Exercise description:
From the entries that follow, copy each line containing the word "leaves".

Material for this task:
+ + + +

-- ==== Sys2Proof/Laws/State.lean ====
section
/-! SUPPORT. One lemma per field per named update of the module, of a group and of a thread: what the update leaves, true by
`rfl`, so that no later proof unfolds a record update. -/

namespace Sys2Proof.Machine

open Sys2Proof

/-! ### What `State.modWg` leaves -/

@[simp] theorem State.modWg_ir (s : State) (w : Nat) (f : Workgroup → Workgroup) : (s.modWg w f).ir = s.ir := rfl
@[simp] theorem State.modWg_input (s : State) (w : Nat) (f : Workgroup → Workgroup) : (s.modWg w f).input = s.input := rfl
@[simp] theorem State.modWg_agenda (s : State) (w : Nat) (f : Workgroup → Workgroup) : (s.modWg w f).agenda = s.agenda := rfl
@[simp] theorem State.modWg_cur (s : State) (w : Nat) (f : Workgroup → Workgroup) : (s.modWg w f).cur = s.cur := rfl
@[simp] theorem State.modWg_nextId (s : State) (w : Nat) (f : Workgroup → Workgroup) : (s.modWg w f).nextId = s.nextId := rfl
@[simp] theorem State.modWg_issues (s : State) (w : Nat) (f : Workgroup → Workgroup) : (s.modWg w f).issues = s.issues := rfl
@[simp] theorem State.modWg_freeCtr (s : State) (w : Nat) (f : Workgroup → Workgroup) : (s.modWg w f).freeCtr = s.freeCtr := rfl
@[simp] theorem State.modWg_tick (s : State) (w : Nat) (f : Workgroup → Workgroup) : (s.modWg w f).tick = s.tick := rfl
@[simp] theorem State.modWg_mem (s : State) (w : Nat) (f : Workgroup → Workgroup) : (s.modWg w f).mem = s.mem := rfl
@[simp] theorem State.modWg_hostMem (s : State) (w : Nat) (f : Workgroup → Workgroup) : (s.modWg w f).hostMem = s.hostMem := rfl
@[simp] theorem State.modWg_overwritten (s : State) (w : Nat) (f : Workgroup → Workgroup) : (s.modWg w f).overwritten = s.overwritten := rfl
@[simp] theorem State.modWg_moment (s : State) (w : Nat) (f : Workgroup → Workgroup) : (s.modWg w f).moment = s.moment := rfl
@[simp] theorem State.modWg_acquired (s : State) (w : Nat) (f : Workgroup → Workgroup) : (s.modWg w f).acquired = s.acquired := rfl
@[simp] theorem State.modWg_released (s : State) (w : Nat) (f : Workgroup → Workgroup) : (s.modWg w f).released = s.released := rfl
@[simp] theorem State.modWg_acting (s : State) (w : Nat) (f : Workgroup → Workgroup) : (s.modWg w f).acting = s.acting := rfl
@[simp] theorem State.modWg_irqs (s : State) (w : Nat) (f : Workgroup → Workgroup) : (s.modWg w f).irqs = s.irqs := rfl
@[simp] theorem State.modWg_outbox (s : State) (w : Nat) (f : Workgroup → Workgroup) : (s.modWg w f).outbox = s.outbox := rfl
@[simp] theorem State.modWg_cores (s : State) (w : Nat) (f : Workgroup → Workgroup) : (s.modWg w f).cores = s.cores := rfl
@[simp] theorem State.modWg_tambours (s : State) (w : Nat) (f : Workgroup → Workgroup) : (s.modWg w f).tambours = s.tambours := rfl
@[simp] theorem State.modWg_graphs (s : State) (w : Nat) (f : Workgroup → Workgroup) : (s.modWg w f).graphs = s.graphs := rfl
@[simp] theorem State.modWg_queues (s : State) (w : Nat) (f : Workgroup → Workgroup) : (s.modWg w f).queues = s.queues := rfl
@[simp] theorem State.modWg_services (s : State) (w : Nat) (f : Workgroup → Workgroup) : (s.modWg w f).services = s.services := rfl
@[simp] theorem State.modWg_ctxs (s : State) (w : Nat) (f : Workgroup → Workgroup) : (s.modWg w f).ctxs = s.ctxs := rfl
@[simp] theorem State.modWg_poolUsed (s : State) (w : Nat) (f : Workgroup → Workgroup) : (s.modWg w f).poolUsed = s.poolUsed := rfl
@[simp] theorem State.modWg_spillUsed (s : State) (w : Nat) (f : Workgroup → Workgroup) : (s.modWg w f).spillUsed = s.spillUsed := rfl
@[simp] theorem State.modWg_tlb (s : State) (w : Nat) (f : Workgroup → Workgroup) : (s.modWg w f).tlb = s.tlb := rfl
@[simp] theorem State.modWg_mapMoves (s : State) (w : Nat) (f : Workgroup → Workgroup) : (s.modWg w f).mapMoves = s.mapMoves := rfl
@[simp] theorem State.modWg_mapGens (s : State) (w : Nat) (f : Workgroup → Workgroup) : (s.modWg w f).mapGens = s.mapGens := rfl
@[simp] theorem State.modWg_generations (s : State) (w : Nat) (f : Workgroup → Workgroup) : (s.modWg w f).generations = s.generations := rfl
@[simp] theorem State.modWg_handovers (s : State) (w : Nat) (f : Workgroup → Workgroup) : (s.modWg w f).handovers = s.handovers := rfl
@[simp] theorem State.modWg_performed (s : State) (w : Nat) (f : Workgroup → Workgroup) : (s.modWg w f).performed = s.performed := rfl
@[simp] theorem State.modWg_owners (s : State) (w : Nat) (f : Workgroup → Workgroup) : (s.modWg w f).owners = s.owners := rfl
@[simp] theorem State.modWg_colls (s : State) (w : Nat) (f : Workgroup → Workgroup) : (s.modWg w f).colls = s.colls := rfl
@[simp] theorem State.modWg_collNext (s : State) (w : Nat) (f : Workgroup → Workgroup) : (s.modWg w f).collNext = s.collNext := rfl
@[simp] theorem State.modWg_gangLeads (s : State) (w : Nat) (f : Workgroup → Workgroup) : (s.modWg w f).gangLeads = s.gangLeads := rfl
@[simp] theorem State.modWg_gangMembers (s : State) (w : Nat) (f : Workgroup → Workgroup) : (s.modWg w f).gangMembers = s.gangMembers := rfl
@[simp] theorem State.modWg_remoteRecords (s : State) (w : Nat) (f : Workgroup → Workgroup) : (s.modWg w f).remoteRecords = s.remoteRecords := rfl
@[simp] theorem State.modWg_power (s : State) (w : Nat) (f : Workgroup → Workgroup) : (s.modWg w f).power = s.power := rfl
@[simp] theorem State.modWg_bootErr (s : State) (w : Nat) (f : Workgroup → Workgroup) : (s.modWg w f).bootErr = s.bootErr := rfl
@[simp] theorem State.modWg_bootState (s : State) (w : Nat) (f : Workgroup → Workgroup) : (s.modWg w f).bootState = s.bootState := rfl
@[simp] theorem State.modWg_bootRecovery (s : State) (w : Nat) (f : Workgroup → Workgroup) : (s.modWg w f).bootRecovery = s.bootRecovery := rfl
@[simp] theorem State.modWg_bootCount (s : State) (w : Nat) (f : Workgroup → Workgroup) : (s.modWg w f).bootCount = s.bootCount := rfl
@[simp] theorem State.modWg_mrs (s : State) (w : Nat) (f : Workgroup → Workgroup) : (s.modWg w f).mrs = s.mrs := rfl
@[simp] theorem State.modWg_image (s : State) (w : Nat) (f : Workgroup → Workgroup) : (s.modWg w f).image = s.image := rfl
@[simp] theorem State.modWg_staged (s : State) (w : Nat) (f : Workgroup → Workgroup) : (s.modWg w f).staged = s.staged := rfl
@[simp] theorem State.modWg_portEn (s : State) (w : Nat) (f : Workgroup → Workgroup) : (s.modWg w f).portEn = s.portEn := rfl
@[simp] theorem State.modWg_mailbox (s : State) (w : Nat) (f : Workgroup → Workgroup) : (s.modWg w f).mailbox = s.mailbox := rfl
@[simp] theorem State.modWg_mbBlock (s : State) (w : Nat) (f : Workgroup → Workgroup) : (s.modWg w f).mbBlock = s.mbBlock := rfl
@[simp] theorem State.modWg_mbSeq (s : State) (w : Nat) (f : Workgroup → Workgroup) : (s.modWg w f).mbSeq = s.mbSeq := rfl
@[simp] theorem State.modWg_mbDone (s : State) (w : Nat) (f : Workgroup → Workgroup) : (s.modWg w f).mbDone = s.mbDone := rfl
@[simp] theorem State.modWg_mbCode (s : State) (w : Nat) (f : Workgroup → Workgroup) : (s.modWg w f).mbCode = s.mbCode := rfl
@[simp] theorem State.modWg_stopTick (s : State) (w : Nat) (f : Workgroup → Workgroup) : (s.modWg w f).stopTick = s.stopTick := rfl
@[simp] theorem State.modWg_stopArmed (s : State) (w : Nat) (f : Workgroup → Workgroup) : (s.modWg w f).stopArmed = s.stopArmed := rfl
@[simp] theorem State.modWg_stopped (s : State) (w : Nat) (f : Workgroup → Workgroup) : (s.modWg w f).stopped = s.stopped := rfl
@[simp] theorem State.modWg_clkMode (s : State) (w : Nat) (f : Workgroup → Workgroup) : (s.modWg w f).clkMode = s.clkMode := rfl
@[simp] theorem State.modWg_clkPoint (s : State) (w : Nat) (f : Workgroup → Workgroup) : (s.modWg w f).clkPoint = s.clkPoint := rfl
@[simp] theorem State.modWg_clkPending (s : State) (w : Nat) (f : Workgroup → Workgroup) : (s.modWg w f).clkPending = s.clkPending := rfl
@[simp] theorem State.modWg_lockLost (s : State) (w : Nat) (f : Workgroup → Workgroup) : (s.modWg w f).lockLost = s.lockLost := rfl
@[simp] theorem State.modWg_lockTick (s : State) (w : Nat) (f : Workgroup → Workgroup) : (s.modWg w f).lockTick = s.lockTick := rfl
@[simp] theorem State.modWg_corrected (s : State) (w : Nat) (f : Workgroup → Workgroup) : (s.modWg w f).corrected = s.corrected := rfl
@[simp] theorem State.modWg_critical (s : State) (w : Nat) (f : Workgroup → Workgroup) : (s.modWg w f).critical = s.critical := rfl
@[simp] theorem State.modWg_islandPoint (s : State) (w : Nat) (f : Workgroup → Workgroup) : (s.modWg w f).islandPoint = s.islandPoint := rfl
@[simp] theorem State.modWg_evBase (s : State) (w : Nat) (f : Workgroup → Workgroup) : (s.modWg w f).evBase = s.evBase := rfl
@[simp] theorem State.modWg_evCfg (s : State) (w : Nat) (f : Workgroup → Workgroup) : (s.modWg w f).evCfg = s.evCfg := rfl
@[simp] theorem State.modWg_evProd (s : State) (w : Nat) (f : Workgroup → Workgroup) : (s.modWg w f).evProd = s.evProd := rfl
@[simp] theorem State.modWg_evCons (s : State) (w : Nat) (f : Workgroup → Workgroup) : (s.modWg w f).evCons = s.evCons := rfl
@[simp] theorem State.modWg_errCounters (s : State) (w : Nat) (f : Workgroup → Workgroup) : (s.modWg w f).errCounters = s.errCounters := rfl
@[simp] theorem State.modWg_powerLimit (s : State) (w : Nat) (f : Workgroup → Workgroup) : (s.modWg w f).powerLimit = s.powerLimit := rfl
@[simp] theorem State.modWg_islandMask (s : State) (w : Nat) (f : Workgroup → Workgroup) : (s.modWg w f).islandMask = s.islandMask := rfl
@[simp] theorem State.modWg_cxlMasked (s : State) (w : Nat) (f : Workgroup → Workgroup) : (s.modWg w f).cxlMasked = s.cxlMasked := rfl
@[simp] theorem State.modWg_pkg (s : State) (w : Nat) (f : Workgroup → Workgroup) : (s.modWg w f).pkg = s.pkg := rfl
@[simp] theorem State.modWg_cxlPeer (s : State) (w : Nat) (f : Workgroup → Workgroup) : (s.modWg w f).cxlPeer = s.cxlPeer := rfl
@[simp] theorem State.modWg_cxlUp (s : State) (w : Nat) (f : Workgroup → Workgroup) : (s.modWg w f).cxlUp = s.cxlUp := rfl
@[simp] theorem State.modWg_cxlCap (s : State) (w : Nat) (f : Workgroup → Workgroup) : (s.modWg w f).cxlCap = s.cxlCap := rfl
@[simp] theorem State.modWg_hbmSize (s : State) (w : Nat) (f : Workgroup → Workgroup) : (s.modWg w f).hbmSize = s.hbmSize := rfl
@[simp] theorem State.modWg_cxlSizes (s : State) (w : Nat) (f : Workgroup → Workgroup) : (s.modWg w f).cxlSizes = s.cxlSizes := rfl
@[simp] theorem State.modWg_coresPresent (s : State) (w : Nat) (f : Workgroup → Workgroup) : (s.modWg w f).coresPresent = s.coresPresent := rfl
@[simp] theorem State.modWg_slicesInService (s : State) (w : Nat) (f : Workgroup → Workgroup) : (s.modWg w f).slicesInService = s.slicesInService := rfl
@[simp] theorem State.modWg_spillBytes (s : State) (w : Nat) (f : Workgroup → Workgroup) : (s.modWg w f).spillBytes = s.spillBytes := rfl
@[simp] theorem State.modWg_portsFitted (s : State) (w : Nat) (f : Workgroup → Workgroup) : (s.modWg w f).portsFitted = s.portsFitted := rfl
@[simp] theorem State.modWg_regBanks (s : State) (w : Nat) (f : Workgroup → Workgroup) : (s.modWg w f).regBanks = s.regBanks := rfl
@[simp] theorem State.modWg_routes (s : State) (w : Nat) (f : Workgroup → Workgroup) : (s.modWg w f).routes = s.routes := rfl
@[simp] theorem State.modWg_links (s : State) (w : Nat) (f : Workgroup → Workgroup) : (s.modWg w f).links = s.links := rfl
@[simp] theorem State.modWg_apBase (s : State) (w : Nat) (f : Workgroup → Workgroup) : (s.modWg w f).apBase = s.apBase := rfl
@[simp] theorem State.modWg_sampler0 (s : State) (w : Nat) (f : Workgroup → Workgroup) : (s.modWg w f).sampler0 = s.sampler0 := rfl
@[simp] theorem State.modWg_counters0 (s : State) (w : Nat) (f : Workgroup → Workgroup) : (s.modWg w f).counters0 = s.counters0 := rfl
@[simp] theorem State.modWg_sampled0 (s : State) (w : Nat) (f : Workgroup → Workgroup) : (s.modWg w f).sampled0 = s.sampled0 := rfl
@[simp] theorem State.modWg_hostFails (s : State) (w : Nat) (f : Workgroup → Workgroup) : (s.modWg w f).hostFails = s.hostFails := rfl
@[simp] theorem State.modWg_unsupported (s : State) (w : Nat) (f : Workgroup → Workgroup) : (s.modWg w f).unsupported = s.unsupported := rfl
@[simp] theorem State.modWg_answer (s : State) (w : Nat) (f : Workgroup → Workgroup) : (s.modWg w f).answer = s.answer := rfl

+ + + +

Result:
/-! SUPPORT. One lemma per field per named update of the module, of a group and of a thread: what the update leaves, true by
/-! ### What `State.modWg` leaves -/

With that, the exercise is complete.